-- ==== Sys2Proof/Machine/RegWrite.lean ====
section
/-! DEFINITION. BAR0 writes (R6, R8, R51, R419-R422): each register acts under its access code, through the operation its own row uses;
a copy window stalls what R51 names. -/
namespace Sys2Proof.Machine

/-! ### The blocks -/

/-- A write to the GL block (R424). -/
def writeGl (o : Nat) (v : Word) (s : State) : State :=
  match o with
  | 0x018 => writeVaultTag v s
  | 0x040 => { s with gl := { s.gl with scratch := v } }
  | _ => s

/-- A write of an attention mask; it applies a cycle later (R381). -/
def writeMask (mgmt : Bool) (v : Word) (s : State) : State :=
  if mgmt then { s with vx := { s.vx with maskMgmt := v &&& 0x3FFF } }
  else { s with vx := { s.vx with maskHost := v &&& 0x3FFF } }

/-- A write to the VX block (R381). -/
def writeVx (o : Nat) (v : Word) (s : State) : State :=
  match o with
  | 0x004 => writeMask false v s
  | 0x008 => writeMask true v s
  | _ => s

/-- A write of HQ_CC (R288-R290). -/
def writeCc (v : Word) (s : State) : State :=
  if wbit v 0 then enableController s
  else if s.hq.rdy ∧ !s.hq.disabling then disableController s
  else if s.hq.en then withdrawEnable s
  else s

/-- A write to the HQ block (R324). -/
def writeHq (o : Nat) (v : Word) (s : State) : State :=
  match o with
  | 0x008 => writeCc v s
  | 0x010 => { s with hq := { s.hq with aqa := v &&& 0x0FFF0FFF } }
  | 0x018 => { s with hq := { s.hq with asqLo := v &&& 0xFFFFF000 } }
  | 0x01C => { s with hq := { s.hq with asqHi := v } }
  | 0x020 => { s with hq := { s.hq with acqLo := v &&& 0xFFFFF000 } }
  | 0x024 => { s with hq := { s.hq with acqHi := v } }
  | 0x028 => writeArb v s
  | 0x02C => writeIntCtrl v s
  | 0x030 => if wbit v 0 then rearm s else s
  | 0x050 => causeClear .hq v s
  | _ => s

/-- A write to a DMA channel's registers (R326): those of a command channel ignore it. -/
def writeChan (c o : Nat) (v : Word) (s : State) : State :=
  let s := lateDirect c s
  if !(s.chan c).direct then s
  else match o with
    | 0x00 => chanCtrl c v s
    | 0x08 => s.modChan c fun x => { x with srcLo := v &&& 0xFFFFFFE0 }
    | 0x0C => s.modChan c fun x => { x with srcHi := v }
    | 0x10 => s.modChan c fun x => { x with dstLo := v &&& 0xFFFFFFE0 }
    | 0x14 => s.modChan c fun x => { x with dstHi := v }
    | _ => s

/-- A write to the DM block (R326). -/
def writeDm (o : Nat) (v : Word) (s : State) : State :=
  match o with
  | 0x000 => applyDirect { s with dm := { s.dm with direct := v } }
  | 0x040 => causeClear .dm v s
  | 0x600 => { s with dm := { s.dm with peerCtrl := v &&& 0x1 } }
  | 0x604 => { s with dm := { s.dm with peerBase := v &&& 0xF } }
  | _ =>
    if 0x100 ≤ o ∧ o < 0x500 then writeChan ((o - 0x100) / 32) (o % 32) v s
    else if 0x800 ≤ o ∧ o < 0x900 then
      { s with dm := { s.dm with allow := Tab.set 0 s.dm.allow ((o - 0x800) / 4) (v &&& 0xE000FFFF) } }
    else s

/-- A write to the BM block (R269). -/
def writeBm (o : Nat) (v : Word) (s : State) : State :=
  match o with
  | 0x000 => { s with bm := { s.bm with ctrl := v &&& 0x7 } }
  | 0x008 => { s with bm := { s.bm with sched0 := v } }
  | 0x00C => schedCommit v s
  | 0x040 => ceSelWrite v s
  | 0x080 => causeClear .bm v s
  | _ => s

/-- A write of PL_CTRL (R284); with both bits the carving applies first. Log entry: 65 (DEDUCED). -/
def writePlCtrl (v : Word) (s : State) : State :=
  let s := if wbit v 0 then applyCarve s else s
  if wbit v 1 then lowReset s else s

/-- A write to the PL block (R284). -/
def writePl (o : Nat) (v : Word) (s : State) : State :=
  match o with
  | 0x000 => writePlCtrl v s
  | 0x090 => retireBuf (v.truncate 24) s
  | 0x0A0 => { s with pl := { s.pl with query := v &&& 0x00FFFFFF } }
  | 0x0C0 => causeClear .pl v s
  | _ =>
    if 0x010 ≤ o ∧ o < 0x020 then s.modPool ((o - 0x010) / 4) fun x => { x with carve := wfld v 0 23 } else s

/-- A write to the PM block (R417). -/
def writePm (o : Nat) (v : Word) (s : State) : State :=
  match o with
  | 0x000 => if wbit v 0 then goDark s else s
  | 0x004 => { s with pm := { s.pm with cfg := v &&& 0x000F00FF } }
  | 0x008 => refreshDemand { s with pm := { s.pm with forceOn := v &&& 0x3FFFFFF0 } }
  | 0x040 => causeClear .pm v s
  | _ => s

/-- A write to the AB block of port `p` (R61), outside a copy window. -/
def writeAb (p o : Nat) (v : Word) (s : State) : State :=
  match o with
  | 0x10 => s.modAbsc p fun a => { a with ctrl := v &&& 0x0000FFF1 }
  | 0x14 => s.modSpeed p fun x => { x with matchCfg := v &&& 0xFFF0FFFF }
  | 0x18 => s.modSpeed p fun x => { x with spdShadow := v &&& 0x0000003F }
  | 0x24 => s.modAbsc p fun a => { a with pointLo := v }
  | 0x28 => s.modAbsc p fun a => { a with pointHi := v &&& 0x000000FF }
  | 0x2C => writeHoCtrl p v s
  | 0x3C => s.modAbsc p fun a => { a with servoCfg := v &&& 0xFFFF0007 }
  | _ => s

/-- A write to the CG block of port `p` (R152), outside a copy window. -/
def writeCg (p o : Nat) (v : Word) (s : State) : State :=
  match o with
  | 0x00 => s.modGuard p fun g => { g with limitShadow := v &&& 0x000000FF }
  | 0x08 => s.modGuard p fun g => { g with cfg := v &&& 0xFFFF07FF }
  | 0x20 => causeClear (.cg (port16 p)) v s
  | _ => s

/-- A write of CX_CTRL: each engine bit acts under R242. -/
def writeCxCtrl (v : Word) (s : State) : State :=
  forEach (List.range 16) (fun e t => if wbit v e then compEnable e t else compDisable e t) s

/-- A write to the CX block (R245). -/
def writeCx (o : Nat) (v : Word) (s : State) : State :=
  match o with
  | 0x000 => writeCxCtrl v s
  | 0x020 => causeClear .cx v s
  | _ =>
    if 0x040 ≤ o ∧ o < 0x080 then
      { s with cx := { s.cx with portCfg := Tab.set 16 s.cx.portCfg ((o - 0x040) / 4) (v &&& 0x0000033F) } }
    else s

/-- A write of CY_CTRL: each engine bit acts under R242. -/
def writeCyCtrl (v : Word) (s : State) : State :=
  forEach (List.range 4) (fun e t => if wbit v e then cryptoEnable e t else cryptoDisable e t) s

/-- A write to the CY block (R247). -/
def writeCy (o : Nat) (v : Word) (s : State) : State :=
  match o with
  | 0x000 => writeCyCtrl v s
  | 0x020 => causeClear .cy v s
  | _ => s

/-- A write to the FM block of port `p` (R191). -/
def writeFm (p o : Nat) (v : Word) (s : State) : State :=
  match o with
  | 0x14 => s.modFm p fun x => { x with cfg := v &&& 0x000000FF }
  | 0x20 => causeClear (.fm (port16 p)) v s
  | _ => s

/-- A write to the IX block (R212). -/
def writeIx (o : Nat) (v : Word) (s : State) : State :=
  match o with
  | 0x000 => { s with ix := { s.ix with ctrl := v &&& 0x000000FF } }
  | 0x004 => { s with ix := { s.ix with decodeCfg := v &&& 0xFFFFFF00 } }
  | 0x008 => { s with ix := { s.ix with codeCfg := v &&& 0x000000FF } }
  | 0x00C => { s with ix := { s.ix with physCfg := v &&& 0xFFFFFF00 } }
  | 0x010 => { s with ix := { s.ix with limit := v &&& 0x0000FFFF } }
  | 0x080 => causeClear .ix v s
  | _ => s

/-- A write to an injection slot (R388, R394). -/
def writeSlot (k o : Nat) (v : Word) (s : State) : State :=
  let x := s.injSlot k
  match o with
  | 0x00 => writeInjCtrl k v s
  | 0x04 => s.setInjSlot k { x with target := v &&& 0x0000FFFF }
  | 0x08 => s.setInjSlot k { x with paramLo := v }
  | 0x0C => s.setInjSlot k { x with paramHi := v }
  | _ => s

/-- A write to the INJ block (R394). -/
def writeInj (o : Nat) (v : Word) (s : State) : State :=
  match o with
  | 0x000 => if wbit v 0 then disarmSlots s else s
  | 0x020 => causeClear .inj v s
  | _ => if 0x100 ≤ o ∧ o < 0x300 then writeSlot ((o - 0x100) / 32) (o % 32) v s else s

/-- A write of KPn_CTRL (R95): the limit, PORT_EN, RETRAIN. Log entry: 67 (DEDUCED). -/
def writeKpCtrl (p : Nat) (v : Word) (s : State) : State :=
  let s := s.modLink p fun l => { l with ctrl := (l.ctrl &&& 0x3) ||| (v &&& 0x0000FF00) }
  let s := if wbit v 0 then setPortEn p s else clearPortEn p none s
  if wbit v 1 then requestRetrain p s else s

/-- A write to the port block of port `p` (R95, R150, R423), outside a copy window. -/
def writePort (p o : Nat) (v : Word) (s : State) : State :=
  match o with
  | 0x000 => writeKpCtrl p v s
  | 0x004 => s.modLink p fun l => { l with trainCfg := v &&& 0x0000FF0F }
  | 0x030 => causeClear (.link (port16 p)) v s
  | 0x100 => s.modWr p fun w => { w with shadow := v &&& 0x000FFFFF }
  | 0x108 => s.modWr p fun w => { w with vfyCfg := v &&& 0xFFFFFF0F }
  | 0x128 => causeClear (.wr (port16 p)) v s
  | 0x180 => causeClear (.ab (port16 p)) v s
  | _ => s

/-- A write to the slice block of slice `n` (R124, R125), outside a copy window. -/
def writeSlice (n o : Nat) (v : Word) (s : State) : State :=
  match o with
  | 0x000 => s.modSlice n fun x => { x with ctrl := v &&& 0x3 }
  | 0x010 => s.modSlice n fun x => { x with set0Sh := v &&& 0xFF1FFF3F }
  | 0x014 => s.modSlice n fun x => { x with set1Sh := v &&& 0x0FFF0FFF }
  | 0x018 => s.modSlice n fun x => { x with set2Sh := v &&& 0xFFFFFFC6 }
  | 0x01C => s.modSlice n fun x => { x with tgt3Sh := v }
  | 0x070 => s.modSlice n fun x => { x with capCfg := v &&& 0x000001FF }
  | 0x080 => causeClear (.slice (Fin.ofNat 16 n)) v s
  | _ =>
    if 0x400 ≤ o ∧ o < 0x600 then
      s.modLane n ((o - 0x400) / 8) fun l =>
        if o % 8 = 0 then { l with sh0 := v &&& 0xFFFFEF03 } else { l with sh1 := v &&& 0x0000FF00 }
    else s

/-! ### BAR0 -/

/-- A word written to BAR0 at `off` lands (R6, R419); reserved offsets, read-only registers and the mirror ignore it.
Log entry: 67 (DEDUCED). -/
def landWord (off : Nat) (v : Word) (s : State) : State :=
  if off % 4 ≠ 0 then s
  else if off < 0x01000 then writeGl off v s
  else if off < 0x02000 then writeVx (off - 0x01000) v s
  else if off < 0x04000 then writeHq (off - 0x02000) v s
  else if off < 0x06000 then writeDm (off - 0x04000) v s
  else if off < 0x07000 then writeBm (off - 0x06000) v s
  else if off < 0x08000 then writePl (off - 0x07000) v s
  else if off < 0x09000 then writePm (off - 0x08000) v s
  else if off < 0x09800 then writeAb ((off - 0x09000) / 0x80) (off % 0x80) v s
  else if off < 0x0A000 then writeCg ((off - 0x09800) / 0x80) (off % 0x80) v s
  else if off < 0x0B000 then writeCx (off - 0x0A000) v s
  else if off < 0x0C000 then writeCy (off - 0x0B000) v s
  else if off < 0x0D000 then writeFm ((off - 0x0C000) / 0x100) (off % 0x100) v s
  else if off < 0x0E000 then writeIx (off - 0x0D000) v s
  else if off < 0x0F000 then writeInj (off - 0x0E000) v s
  else if off < 0x10000 then s
  else if off < 0x20000 then writePort ((off - 0x10000) / 0x1000) (off % 0x1000) v s
  else if off < 0x40000 then writeSlice ((off - 0x20000) / 0x2000) (off % 0x2000) v s
  else s

/-- The word at `off` acts on the word above it when both land at once: INJ_k_CTRL arms with the target written beside it (R388, R421).
Log entry: 67 (DEDUCED). -/
def actsAfter (off : Nat) : Bool := decide (0x0E100 ≤ off ∧ off < 0x0E300 ∧ off % 32 = 0)

/-- A write of one word or of two in one cycle lands (R421). Log entry: 67 (DEDUCED). -/
def landWrite (off : Nat) (wide : Bool) (value : DWord) (s : State) : State :=
  let lo : Word := value.truncate 32
  if !wide then landWord off lo s
  else
    let hi : Word := (value >>> 32).truncate 32
    if actsAfter off then landWord off lo (landWord (off + 4) hi s) else landWord (off + 4) hi (landWord off lo s)

/-- The port whose copy window stalls a write to the word at `off` (R51), were it open: that of a shadow register or a hand-over register. -/
def State.scopePort (s : State) (off : Nat) : Option Nat :=
  if 0x09000 ≤ off ∧ off < 0x09800 then
    if off % 0x80 ∈ [0x18, 0x24, 0x28, 0x2C] then some ((off - 0x09000) / 0x80) else none
  else if 0x09800 ≤ off ∧ off < 0x0A000 then if off % 0x80 = 0 then some ((off - 0x09800) / 0x80) else none
  else if 0x10000 ≤ off ∧ off < 0x20000 then if off % 0x1000 = 0x100 then some ((off - 0x10000) / 0x1000) else none
  else if 0x20000 ≤ off ∧ off < 0x40000 then
    let o := off % 0x2000
    if (0x010 ≤ o ∧ o < 0x020) ∨ (0x400 ≤ o ∧ o < 0x600) then (s.slice ((off - 0x20000) / 0x2000)).port else none
  else none

/-- The port whose open copy window stalls a write to the word at `off` (R51). -/
def State.stallPort (s : State) (off : Nat) : Option Nat :=
  match s.scopePort off with
  | some p => if s.copying p then some p else none
  | none => none

/-- A write of 4 or 8 bytes (R51, R421): where a copy window stalls one word it stalls both; one that is not naturally aligned is a
broken access (R5). -/
def bar0Write (off : Nat) (wide : Bool) (value : DWord) (s : State) : State :=
  let width := if wide then 8 else 4
  if off % width ≠ 0 then badAccess off width true s
  else match s.stallPort off, (if wide then s.stallPort (off + 4) else none) with
    | some p, _ => stallWrite p off wide value s
    | none, some p => stallWrite p off wide value s
    | none, none => landWrite off wide value s

/-- REGISTER_WRITE (R6). -/
def execRegisterWrite (off : BitVec 20) (wide : Bool) (value : DWord) (s : State) : Res :=
  .next (bar0Write off.toNat wide value s)

/-- CAUSE_CLEAR (R378); MG_CAUSE is cleared by the management path. -/
def execCauseClear (leaf : Leaf) (ones : Word) (s : State) : Res := .next (causeClear leaf ones s)

/-- ATTENTION_MASK_WRITE (R381). -/
def execAttentionMaskWrite (mgmt : Bool) (value : Word) (s : State) : Res := .next (writeMask mgmt value s)

/-! ### The end of a copy window (R49-R51) -/

/-- A write a copy window has stalled lands, and raises LATE_WRITE. -/
def landLate (p : Nat) (s : State) (w : Nat × Bool × DWord) : State :=
  raise (.ab (port16 p)) Cause.abLateWrite (landWrite w.1 w.2.1 w.2.2 s)

/-- The window ends 4 cc after it opened: the hand-over is done, and the writes it stalled land in the order they came. -/
def copyEnd (p : Nat) (s : State) : State :=
  match (s.absc p).copyFrom with
  | none => s
  | some c =>
    if s.now < c + 4 then s
    else (s.absc p).stalled.foldl (landLate p) (endCopy p s)

/-- A read that a copy window stalls returns what the word holds after the copy and after the writes that landed before it (R51). -/
def stalledRead (p off : Nat) (wide : Bool) (s : State) : State :=
  { s with bar0Data := (bar0Read off wide ((s.absc p).stalled.foldl (landLate p) (endCopy p s))).bar0Data }

/-- A word is one of the hand-over registers, whose reads no copy window stalls (R51). -/
def isHandoverReg (off : Nat) : Bool := decide (0x09000 ≤ off ∧ off < 0x09800 ∧ off % 0x80 ∈ [0x24, 0x28, 0x2C])

/-- The port whose open copy window stalls a read of the word at `off`: that of a shadow register (R51). -/
def State.stallRead (s : State) (off : Nat) : Option Nat := if isHandoverReg off then none else s.stallPort off

/-- A read of BAR0 (R7, R51): a copy window stalls one of a shadow register in its scope. -/
def bar0ReadNow (off : Nat) (wide : Bool) (s : State) : State :=
  if off % (if wide then 8 else 4) ≠ 0 then bar0Read off wide s
  else match s.stallRead off, (if wide then s.stallRead (off + 4) else none) with
    | some p, _ => stalledRead p off wide s
    | none, some p => stalledRead p off wide s
    | none, none => bar0Read off wide s

/-- SNAPSHOT_CAPTURE_READ (R7). -/
def execSnapshotCaptureRead (off : BitVec 20) (wide : Bool) (s : State) : Res := .next (bar0ReadNow off.toNat wide s)

/-- HANDOVER_COPY_END (R51). -/
def execHandoverCopyEnd (p : Port) (s : State) : Res := .next (copyEnd p s)

end Sys2Proof.Machine
end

+ + +

(Task): Looking at the records above, return exactly the lines from the line with "let width := if wide then 8 else 4" to the line with "p => stallWrite p off wide value s", both ends included.

(Answer for the task):
  let width := if wide then 8 else 4
  if off % width ≠ 0 then badAccess off width true s
  else match s.stallPort off, (if wide then s.stallPort (off + 4) else none) with
    | some p, _ => stallWrite p off wide value s
    | none, some p => stallWrite p off wide value s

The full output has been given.